Each test lasted 30 seconds and was repeated 4 times.

Metrics:

The average number of persistent requests, errors, and delays was provided by wrk .
The built-in Docker monitoring showed levels of CPU and RAM usage.
The highest and lowest readings were discarded, and the remaining values were averaged.
For the curious, we sent the full script to GitHub .

results

All initial performance indicators were included in the project repository , and a consolidated CSV file was provided . Also for visualization were created graphics in the environment of Google-doc .

Dependence of RPS on the number of simultaneous connections

This graph shows the average number of simultaneous requests; The higher the number, the better.

Bjoern: The clear winner.
CherryPy: Despite being written in pure Python, he was the best performer.
Meinheld: Excellent performance, given the scarce container resources.
mod_wsgi: Not the fastest, but the performance was consistent and adequate.
Gunicorn: Good performance at lower loads, but there is a struggle with a large number of connections.
uWSGI: Disappointed with poor results.

WINNER: Bjoern

Bjoern

By the number of persistent requests, Bjoern is an obvious winner. However, given that the numbers are much higher than those of competitors, we are a bit skeptical. We are not sure that Bjoern is really so stunningly fast. We first tested the servers alphabetically, and we thought that Bjoern had an unfair advantage. However, even after starting the servers in random order of the server and re-testing the result remains the same.

uWSGI

We were disappointed with the weak uWSGI results . We expected him to be in the lead. During testing, we noticed that the uWSGI logs were typing on the screen, and we initially explained the lack of performance by the extra work that the server was doing. However, even after the added “ --disable-logging ” option , uWSGI is still the slowest server.

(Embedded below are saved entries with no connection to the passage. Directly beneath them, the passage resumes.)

-- ==== Sys2Proof/Word.lean ====
section
/-! DEFINITION. The word type of the SWD probe core (00_scope.md R9): every value is unsigned, bit 0 is the least
significant bit, a word is 32 bits. -/

namespace Sys2Proof

/-- A word: 32 bits, unsigned (R9). -/
abbrev Word := BitVec 32

/-- A line identifier, opaque to the core and handed to the GPIO collaborator (R26). -/
abbrev PinId := Nat

end Sys2Proof
end

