-- ==== Sys2Proof/Machine/Step.lean ====
section
/-! DEFINITION. One step: one command run to completion (10_state.md R42), or an idle core left idle (R301). -/

namespace Sys2Proof.Machine

/-- One step (R42; a command is one step: DESIGN CHOICE, safe, log 12). -/
def step (s : State) : Host.Outcome State Fault Refusal :=
  runOffer s (nextCommand s)

/-- The state with the opcode-table word `w` of `nbits` bits presented next, every operand port 0 (log 15). -/
def State.withFetchWord (s : State) (nbits w : Nat) : State :=
  presentNext (presentationOf nbits w) s

end Sys2Proof.Machine
end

As mentioned in the uWSGI manual , it usually interfaces with a proxy server, such as Nginx. However, we are not sure that this can explain such a big difference.

Delay

The delay is the amount of time elapsed between the request and its response. Lower numbers are better.

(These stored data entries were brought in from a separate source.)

/-- The result port shows success (R41). -/
def State.Succeeded (s : State) : Prop :=
  s.result.ok = true ∧ s.result.err = 0

/-- The result port shows failure of kind `e` (R41, R260). -/
def State.FailedWith (s : State) (e : ErrorKind) : Prop :=
  s.result.ok = false ∧ s.result.err = e.code

/-- The host's side and the load buffer are as before. -/
structure SameHost (s t : State) : Prop where
  hostScript : t.hostScript = s.hostScript
  loadBuffer : t.loadBuffer = s.loadBuffer

/-! ### Claims shared by several commands -/

/-- `i` is a write transaction with this header and payload: answered WAIT `k` times, `k` within the budget, and then OK,
it succeeds after `21k + 54` pulses, leaves the wire framed and everything but the wire as it was, and, if the core was
driving the line, an observer sees exactly the attempts of R104. -/
def WriteSucceeds (i : Instr) (header : BitVec 8) (data : Word) : Prop :=
  ∀ (s : State) (k : Nat), s.pinsReady = true → k < Config.params.waitAttempts → s.shows (writeAnswer k) →
    Completes i s fun t =>
      t.Succeeded ∧ t.Framed ∧ SameButWire s t ∧ t.errorEvents = s.errorEvents ∧
      t.targetScript = s.targetScript.drop (3 * k + 3) ∧ pulsesSince s t = transactionPulses k ∧
      (s.dioMode = .outPP → bitsSince s t = writeTransaction header data k)

/-- `i` is a read transaction with this header: answered WAIT `k` times and then OK with a word and its even parity, it
succeeds with that word. -/
def ReadSucceeds (i : Instr) (header : BitVec 8) : Prop :=
  ∀ (s : State) (k : Nat) (w : Word), s.pinsReady = true → k < Config.params.waitAttempts →
    s.shows (readAnswer k w) →
    Completes i s fun t =>
      t.Succeeded ∧ t.result.rdata = w ∧ t.Framed ∧ SameButWire s t ∧ t.errorEvents = s.errorEvents ∧
      t.targetScript = s.targetScript.drop (3 * k + 36) ∧ pulsesSince s t = transactionPulses k ∧
      (s.dioMode = .outPP → bitsSince s t = readTransaction header k)

/-- `i` is a transaction for `request` with this header: answered WAIT `k` times, `k` within the budget, and then neither
OK nor WAIT, it fails with ProtocolFault or ProtocolError after `21(k + 1)` pulses; answered WAIT as often as the budget
allows, it fails with WaitTimeout after `21 * WAIT_ATTEMPTS` pulses. Each failure leaves the wire framed, everything but
the wire as it was, and one error-level diagnostic with the request. -/
def AcknowledgeFailures (i : Instr) (header : BitVec 8) (request : Request) : Prop :=
  (∀ (s : State) (k : Nat) (a : BitVec 3), s.pinsReady = true → k < Config.params.waitAttempts →
    a ≠ Config.params.ackOk → a ≠ Config.params.ackWait → s.shows (waitLevels k ++ ackLevels a) →
    Completes i s fun t =>
      t.FailedWith (if a = Config.params.ackFault then .protocolFault else .protocolError) ∧ t.Framed ∧
      SameButWire s t ∧ t.targetScript = s.targetScript.drop (3 * k + 3) ∧ pulsesSince s t = 21 * (k + 1) ∧
      t.errorEvents = s.errorEvents ++ [⟨.error, .failure (if a = Config.params.ackFault then .protocolFault request
        else .protocolError request a)⟩] ∧
      (s.dioMode = .outPP → bitsSince s t = shortAttempts header (k + 1))) ∧
  (∀ s : State, s.pinsReady = true → s.shows (waitLevels Config.params.waitAttempts) →
    Completes i s fun t =>
      t.FailedWith .waitTimeout ∧ t.Framed ∧ SameButWire s t ∧
      t.targetScript = s.targetScript.drop (3 * Config.params.waitAttempts) ∧
      pulsesSince s t = 21 * Config.params.waitAttempts ∧
      t.errorEvents = s.errorEvents ++ [⟨.error, .failure (.waitTimeout request)⟩] ∧
      (s.dioMode = .outPP → bitsSince s t = shortAttempts header Config.params.waitAttempts))

/-- The levels of a SELECT write answered WAIT `j` times and then OK, if the cache does not hold `sel` (R201). -/
def selectLevels (s : State) (sel : Word) (j : Nat) : List Bool :=
  if sel = s.selcache then [] else writeAnswer j

/-- The pulses of that SELECT write (R201). -/
def selectPulses (s : State) (sel : Word) (j : Nat) : Nat :=
  if sel = s.selcache then 0 else transactionPulses j

/-- What an observer sees of it: header 0xB1, the SELECT value (R97, R201). -/
def selectBits (s : State) (sel : Word) (j : Nat) : List (Option Bool) :=
  if sel = s.selcache then [] else writeTransaction 0xB1 sel j

/-! ### Every way a transaction or a command can be answered, with its levels and pulses -/

/-- The answers that make a transaction fail by its acknowledge, with the kind and the pulses (R104, R165, R178). -/
inductive AckFailure : List Bool → ErrorKind → Nat → Prop where
  | fault (k : Nat) : k < Config.params.waitAttempts →
      AckFailure (waitLevels k ++ ackLevels Config.params.ackFault) .protocolFault (21 * (k + 1))
  | invalid (k : Nat) (a : BitVec 3) : k < Config.params.waitAttempts → classify Config.params a = .invalid →
      AckFailure (waitLevels k ++ ackLevels a) .protocolError (21 * (k + 1))
  | timeout : AckFailure (waitLevels Config.params.waitAttempts) .waitTimeout (21 * Config.params.waitAttempts)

CherryPy: Well coped with the load.
Bjoern: In general, low latency, but works better with fewer simultaneous connections.
Gunicorn: good and consistent.
mod_wsgi: Average performance, even with a large number of simultaneous connections.
Meinheld: Overall, acceptable performance.
uWSGI: uWSGI again in last place.

WINNER: CherryPy

RAM usage

This metric shows the memory requirements and the “lightness” of each server. Lower numbers are better.

Bjoern: Extremely light. Uses only 9 MB of RAM to handle 10,000 simultaneous requests.
Meinheld: Same as Bjoern .
Gunicorn: Skillfully copes with high loads with barely noticeable memory consumption.
CherryPy: Initially, I needed a small amount of RAM, but its use rapidly increased with increasing load.
mod_wsgi: At lower levels, it was one of the most intense in memory, but remained fairly consistent.
uWSGI: Obviously, the version of the problem we are testing is with the amount of memory consumed.

WINNERS: Bjoern and Meinheld

Number of mistakes

An error occurs when the server crashes, interrupts, or expires. The lower the better.

For each server, we calculated the ratio of the total ratio of the number of requests to the number of errors:

CherryPy: error rate around 0, even with a high number of connections.
Bjoern: Errors were encountered, but this was offset by the number of requests processed.
mod_wsgi: Works well with an acceptable error rate of 6%.
Gunicorn: Works with a 9 percent error rate.
uWSGI: Given the low number of requests he served, he ended up with a 34 percent error rate.
Meinheld: Fell at higher loads, throwing out over 10,000 errors during the most demanding test.